On the surface, the UAE’s diplomatic intentions had looked promising. Al Jaber has said that oil and gas firms have a “central” role to play in helping solve climate change, given their expertise and scale. In July, the UAE pledged to cut emissions by 40 percent by 2030, raising its target from 31 percent. Yet Adnoc also now plans to add production of more than seven billion barrels of oil in coming years. The UAE is not alone in boosting production while also claiming that it is working to reach net zero – the U.S. and Saudi Arabia are reportedly doing the same.

The UAE’s response to its gross ethical failure is also ominous. The U.N. told the BBC that hosts of the behemoth climate conference were expected to act without bias or self-interest. Yet no denial was forthcoming from the UAE’s COP28 team that they planned to use climate meetings for commercial talks. Instead the BBC was told: “private meetings are private.” This is far from the language of diplomacy and transparency that is surely the minimum requirement of a COP host.

It does not bode well for the annual climate talks, which — though bigger and bigger each year (with 70’000 attendees expected, COP28 will be the largest ever) — are losing the battle of time as global temperatures continue to smash records and the climate, health and social impacts of climate change – from destructive hurricanes to deathly heatwaves — are becoming terrifyingly obvious, far quicker than expected.

2023 is set to be the warmest year on record. And yet 2022 saw a record level of global greenhouse gas emissions, according to a recent U.N. Environment Programme report.

This year’s COP is again expected to be fraught with the issue of phasing out – or phasing down — fossil fuels, and whether the use of so-called “abatement” technologies that enable carbon capture and storage (CCS) should enable the continued use of fossil fuels. This phenomenally important yet divisive topic has taken centre stage at the climate talks in recent years, but ought to have been a priority decades ago.
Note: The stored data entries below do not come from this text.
-- ==== Sys2Proof/Machine/Ops.lean ====
section
/-! DEFINITION. The operations that several commands share: posting a notice, answering a request, testing FEED HOLD,
releasing ring space, returning buffers, abandoning and discarding segments, making damage records and mark requests. -/

namespace Sys2Proof.Machine

/-! ### The control link -/

/-- A notice posted: it joins where its class may use a place, otherwise it is dropped and counted lost (R178, R179). -/
def Link.post (l : Link) (n : Notice) : Link :=
  if l.notices.length < (if n.cls = .fault then 32 else 28) then { l with notices := l.notices ++ [n] }
  else { l with lost := satAdd l.lost 1 }

/-- A notice posted (R178). -/
def State.post (s : State) (n : Notice) : State := s.withLink (s.link.post n)

/-- A reply made outside the carrying out of a request, OVERFLOW or LINK ERROR: it is not made where the reply queue has no
place for it beside the one kept for a request being carried out (R177). -/
def Link.tell (l : Link) (r : Reply) : Link :=
  if l.replies.length + (if l.job.isSome then 1 else 0) < 8 then { l with replies := l.replies ++ [r] } else l

/-- A link error: the count rises and a LINK ERROR reply is made, and the receiver hunts (R171, R172, R180). -/
def Link.error (l : Link) : Link :=
  { l with receiver := .hunt, errors := satAdd l.errors 1 }.tell ⟨none, .linkError, []⟩

/-- The reply of the request at the head of the buffer is made, and the request leaves the buffer (R175). -/
def Link.answer (l : Link) (status : Status) (result : List Byte) : Link :=
  match l.requests with
  | [] => l
  | m :: rest => { l with requests := rest, job := none, replies := l.replies ++ [⟨some m.tag, status, result⟩] }

/-- The request at the head of the buffer is answered (R175, R176). -/
def State.answer (s : State) (status : Status) (result : List Byte) : State := s.withLink (s.link.answer status result)

/-- The request that may be carried out now: none is being carried out, the buffer is not empty, the reply queue has a free
place (R175), and the RESET pin is not asserted (R183). -/
def State.due (s : State) : Option Message :=
  if s.pins.resetAsserted || s.link.job.isSome || decide (8 ≤ s.link.replies.length) then none
  else s.link.requests.head?

/-- The transmitter begins a message: the reply at the head of its queue, otherwise the notice at the head of its queue,
whose lost field takes the lost count (R177, R179). -/
def Link.beginSend (l : Link) : Link :=
  match l.replies with
  | r :: rest => { l with replies := rest, sending := some r.message }
  | [] =>
    match l.notices with
    | n :: rest => { l with notices := rest, lost := 0, sending := some (n.message l.lost) }
    | [] => { l with sending := none }

/-! ### Plate records -/

/-- The plate record with an id changed by `f`. -/
def State.modPlate (s : State) (id : Nat) (f : Plate → Plate) : State :=
  s.withTable { s.table with plates := s.table.plates.map fun p => if p.id = id then f p else p }

/-- A plate with one band record changed. -/
def Plate.modBand (p : Plate) (b : Nat) (f : Band → Band) : Plate := { p with bands := p.bands.modify b f }

/-- One band record of a plate changed. -/
def State.modBand (s : State) (id b : Nat) (f : Band → Band) : State := s.modPlate id fun p => p.modBand b f

/-- One damage record of a plate changed. -/
def State.modRecord (s : State) (id index : Nat) (f : DamageRecord → DamageRecord) : State :=
  s.modPlate id fun p => { p with damage := p.damage.modify index f }

/-- A plate leaves the plate queue (R11). -/
def State.leaveQueue (s : State) (id : Nat) : State :=
  s.withTable { s.table with queue := s.table.queue.filter fun q => !decide (q = id) }

/-- Buffers join the tail of the free list (R46). -/
def State.returnBuffers (s : State) (freed : List Nat) : State := s.withPool ⟨s.pool.free ++ freed⟩

/-! ### FEED HOLD and ring release -/

/-- FEED HOLD's conditions are tested; its release re-arms INTAKE STALL (R37). -/
def State.testHold (s : State) : State :=
  let hold := holdAfter s.feed.hold (frameLevel s.feed.buffer) s.segs.queue.length s.freeRing
  s.withFeed { s.feed with hold := hold, stallArmed := s.feed.stallArmed || (s.feed.hold && !hold) }

/-- Ring release: RENDERED and DEAD entries leave the head of the list, and each removal is a moment at which FEED HOLD is
tested (R45). The list is the queue as it stands. -/
def releaseFrom : List Entry → State → State
  | [], s => s
  | e :: rest, s =>
    if e.finished then releaseFrom rest (s.withSegs { s.segs with queue := rest }).testHold else s

/-- Ring release (R45). -/
def State.releaseRing (s : State) : State := releaseFrom s.segs.queue s

/-- The intake finishes the item at the head of the frame buffer: its bytes leave the buffer (R22). -/
def State.finishFrame (s : State) : State := (s.withFeed { s.feed with buffer := s.feed.buffer.drop 1 }).testHold

/-! ### Use counts (R81) -/

/-- The use count of the set a header names, raised or returned; a LINE header names none. -/
def returnUse (h : Header) (screens : List ScreenSet) : List ScreenSet :=
  match h.kind with
  | .line => screens
  | .tone => screens.modify h.screen fun x => { x with useCount := x.useCount - 1 }

/-- The use count raised at an accepted OPEN (R30). -/
def takeUse (h : Header) (screens : List ScreenSet) : List ScreenSet :=
  match h.kind with
  | .line => screens
  | .tone => screens.modify h.screen fun x => { x with useCount := x.useCount + 1 }

/-! ### Abandoning and discarding segments -/

/-- The entries in state `before` that satisfy `which` take state `after`. -/
def moveEntries (which : Entry → Bool) (before after : EntryState) (q : List Entry) : List Entry :=
  q.map fun e => if e.state = before ∧ which e then { e with state := after } else e

/-- A burst of the intake writer that is being carried out goes on, but its writer has given the frame up (R170). -/
def Arbiter.dropIntake (a : Arbiter) : Arbiter :=
  { a with burst := a.burst.map fun b => if b.who = .intake then { b with stale := true } else b }

/-- The open segment is abandoned, and the intake enters `next` (R33). A DATA frame being written is finished at the
abandonment (R22, R170), and ring release is tested (R45). Without an open segment nothing is abandoned. -/
def State.abandon (s : State) (reason : Abandon) (next : Intake) : State :=
  match s.feed.intake with
  | .assembling seg =>
    let s := s.withSegs { s.segs with queue := moveEntries (fun _ => true) .assembling .dead s.segs.queue }
    let s := s.withScreens (returnUse seg.header s.screens)
    let s := s.withFeed { s.feed with intake := next }
    let s := s.post (.segmentAbandoned seg.header.plate seg.header.band seg.header.seq seg.received reason)
    let s := s.withArbiter s.arbiter.dropIntake
    (if seg.writing.isSome then s.finishFrame else s).releaseRing
  | .unselected | .selected | .skipping => s

/-- Whether the open segment's header satisfies `which`. -/
def State.openMatches (s : State) (which : Header → Bool) : Bool :=
  match s.feed.intake with
  | .assembling seg => which seg.header
  | .unselected | .selected | .skipping => false

/-- The open segment is abandoned with reason INTERRUPTED where a plate or band event reaches it (R34). -/
def State.interrupt (s : State) (which : Header → Bool) : State :=
  if s.openMatches which then s.abandon .interrupted .skipping else s

/-- The QUEUED entries that satisfy `which`. -/
def State.queuedOf (s : State) (which : Entry → Bool) : List Entry :=
  s.segs.queue.filter fun e => decide (e.state = .queued) && which e

/-- The QUEUED entries that satisfy `which` become DEAD, and their screen sets' use counts are returned (R56, R57). -/
def State.discard (s : State) (which : Entry → Bool) : State :=
  (s.withScreens ((s.queuedOf which).foldl (fun x e => returnUse e.header x) s.screens)).withSegs
    { s.segs with queue := moveEntries which .queued .dead s.segs.queue }

/-- The entries of a plate record (R57). -/
def ofPlate (id : Nat) (e : Entry) : Bool := e.linked && decide (e.header.plate = id)

/-- The entries of a band record (R56). -/
def ofBand (id b : Nat) (e : Entry) : Bool := ofPlate id e && decide (e.header.band = b)

/-! ### Mark requests (R153) -/

/-- A mark request in its place: behind every request whose line is equal or lower. -/
def insertMark (r : MarkRequest) : List MarkRequest → List MarkRequest
  | [] => [r]
  | x :: rest => if x.line ≤ r.line then x :: insertMark r rest else r :: x :: rest

/-- A mark request made with a pattern: dropped where the queue already holds 8. -/
def Marks.request (m : Marks) (pattern line : Nat) (link : Option Nat) : Marks :=
  if m.queue.length < 8 then { m with queue := insertMark ⟨pattern, line, link⟩ m.queue } else m

/-- The mark pattern of a cause (R102). -/
def Setup.patternOf (u : Setup) (c : Cause) : Option Nat := u.patterns.getD c.pos none

/-- The mark request of a cause, made with the active setup's pattern; none where the pattern is none (R153). -/
def State.requestMark (s : State) (c : Cause) (line : Nat) (link : Option Nat) : State :=
  match s.engine.active.patternOf c with
  | none => s
  | some pattern => s.withMarks (s.marks.request pattern line link)

/-! ### Damage records (R148) -/

/-- A record with the fields every cause has. -/
def DamageRecord.basic (c : Cause) (copy band first last : Nat) : DamageRecord :=
  ⟨c, copy, band, first, last, none, none, none, none, none⟩

/-- The index a new record of a plate takes, none where the table is full (R148). -/
def State.recordIndex (s : State) (id : Nat) : Option Nat :=
  match s.plate? id with
  | some p => if p.damage.length < 64 then some p.damage.length else none
  | none => none

/-- A damage record made: stored with its DAMAGE notice, or counted in the overflow count (R148, R149). -/
def State.addRecord (s : State) (id : Nat) (r : DamageRecord) : State :=
  match s.recordIndex id with
  | some index => (s.modPlate id fun p => { p with damage := p.damage ++ [r] }).post (.damage id index r)
  | none => s.modPlate id fun p => { p with overflow := satAdd p.overflow 1 }

/-- A record made, and the mark request its cause calls for at that moment, linked to the record where it was stored
(R154). -/
def State.addMarked (s : State) (id : Nat) (r : DamageRecord) (line : Nat) : State :=
  (s.addRecord id r).requestMark r.cause line (s.recordIndex id)

/-- The last line of a linked record raised to `v`, or kept where it is already higher, and never past H - 1 (R137, R140);
the record is changed by `f` besides. -/
def State.extendRecord (s : State) (id : Nat) (link : Option Nat) (v : Nat) (f : DamageRecord → DamageRecord) : State :=
  match link, s.plate? id with
  | some index, some p => s.modRecord id index fun r => f { r with last := min (p.height - 1) (max r.last v) }
  | _, _ => s

/-! ### INTAKE STALL (R59) -/

/-- The queue position of a plate, from 1 at the head; 0 where it is not in the queue. -/
def State.position (s : State) (id : Nat) : Nat :=
  if id ∈ s.table.queue then (s.table.queue.takeWhile fun q => !decide (q = id)).length + 1 else 0

/-- The conditions of INTAKE STALL: FEED HOLD asserted, neither renderer busy, no QUEUED entry eligible, at least one
QUEUED. -/
def State.stalled (s : State) : Bool :=
  s.feed.hold && s.feed.stallArmed && s.decoder.isNone && s.screener.isNone && !(s.segs.queue.any s.eligible)

/-- INTAKE STALL posted where its conditions hold and it is armed; it is then disarmed for the hold episode (R59). Tested at
the end of every command (log 13). -/
def State.testStall (s : State) : State :=
  match s.segs.queue.find? fun e => decide (e.state = .queued) with
  | none => s
  | some e =>
    if s.stalled then
      (s.withFeed { s.feed with stallArmed := false }).post
        (.intakeStall s.segs.queue.length s.freeRing s.pool.free.length e.header.plate e.header.band e.header.seq
          (s.position e.header.plate))
    else s

/-! ### How a command is taken -/

/-- An event of the part's outside or of one of its blocks: not taken while the RESET pin is asserted (R183, log 8). -/
def State.event (s : State) (f : State → State) : Host.Outcome State Fault Refusal :=
  if s.pins.resetAsserted then .next s else .next (f s).testStall

/-- An event that happens only where `due` holds; elsewhere the part takes no such step and the state stands (log 1). -/
def State.eventWhen (s : State) (due : Bool) (f : State → State) : Host.Outcome State Fault Refusal :=
  if due then s.event f else .next s

/-- The request at the head of the buffer carried out, where one may begin and its kind is `kind` (R173, R175). -/
def State.carryOut (s : State) (kind : Byte) (f : Message → State → State) : Host.Outcome State Fault Refusal :=
  match s.due with
  | some m => if m.kind = kind then .next (f m s).testStall else .next s
  | none => .next s

end Sys2Proof.Machine
end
It has taken the world collectively a long time to admit that fossil fuels cause climate change, and even now there is denial in some quarters. Fossil fuels were omitted from an official U.N. climate decision at COP26 in Glasgow, just two years ago. The official text was set to include a pledge to “phase out” coal power, until at the last minute India and China demanded this be changed to “phase down.” Previous to that, oil and gas-producing countries blocked any specific mention of fossil fuels in official texts, which require agreement from all nearly 200 countries that attend the talks.

Last week the EU pushed again for a total phase-out of fossil fuels as soon as possible, calling for a global deal at COP28 that would also halt all new investments in fossil fuel extraction. But earlier this year, at the G20 in July, major fossil fuel producers including Russia and Saudi Arabia disagreed with the EU’s push to phase out unabated fossil fuels (as in, those burnt without carbon capture).

Proponents say carbon capture will improve energy security, and that a rapid phase-out of fossil fuels is naïve, even dangerous. But for those who oppose the use of abatement technologies, CCS is unproven at scale, has been seen to fail time and time again, and gives Big Oil an excuse to continue burning dirty fossil fuels while also appearing to comply with net zero targets. Is it possible to both burn fossil fuels and save the planet? The contradictory policies of the Persian petrostate hosting the climate talks epitomise this notion.

One day the world will likely agree a phase-out of unabated fossil fuels is necessary, but hopes of that happening in Dubai are fading as the reality of fossil fuel interests colliding with climate progress threatens concrete action.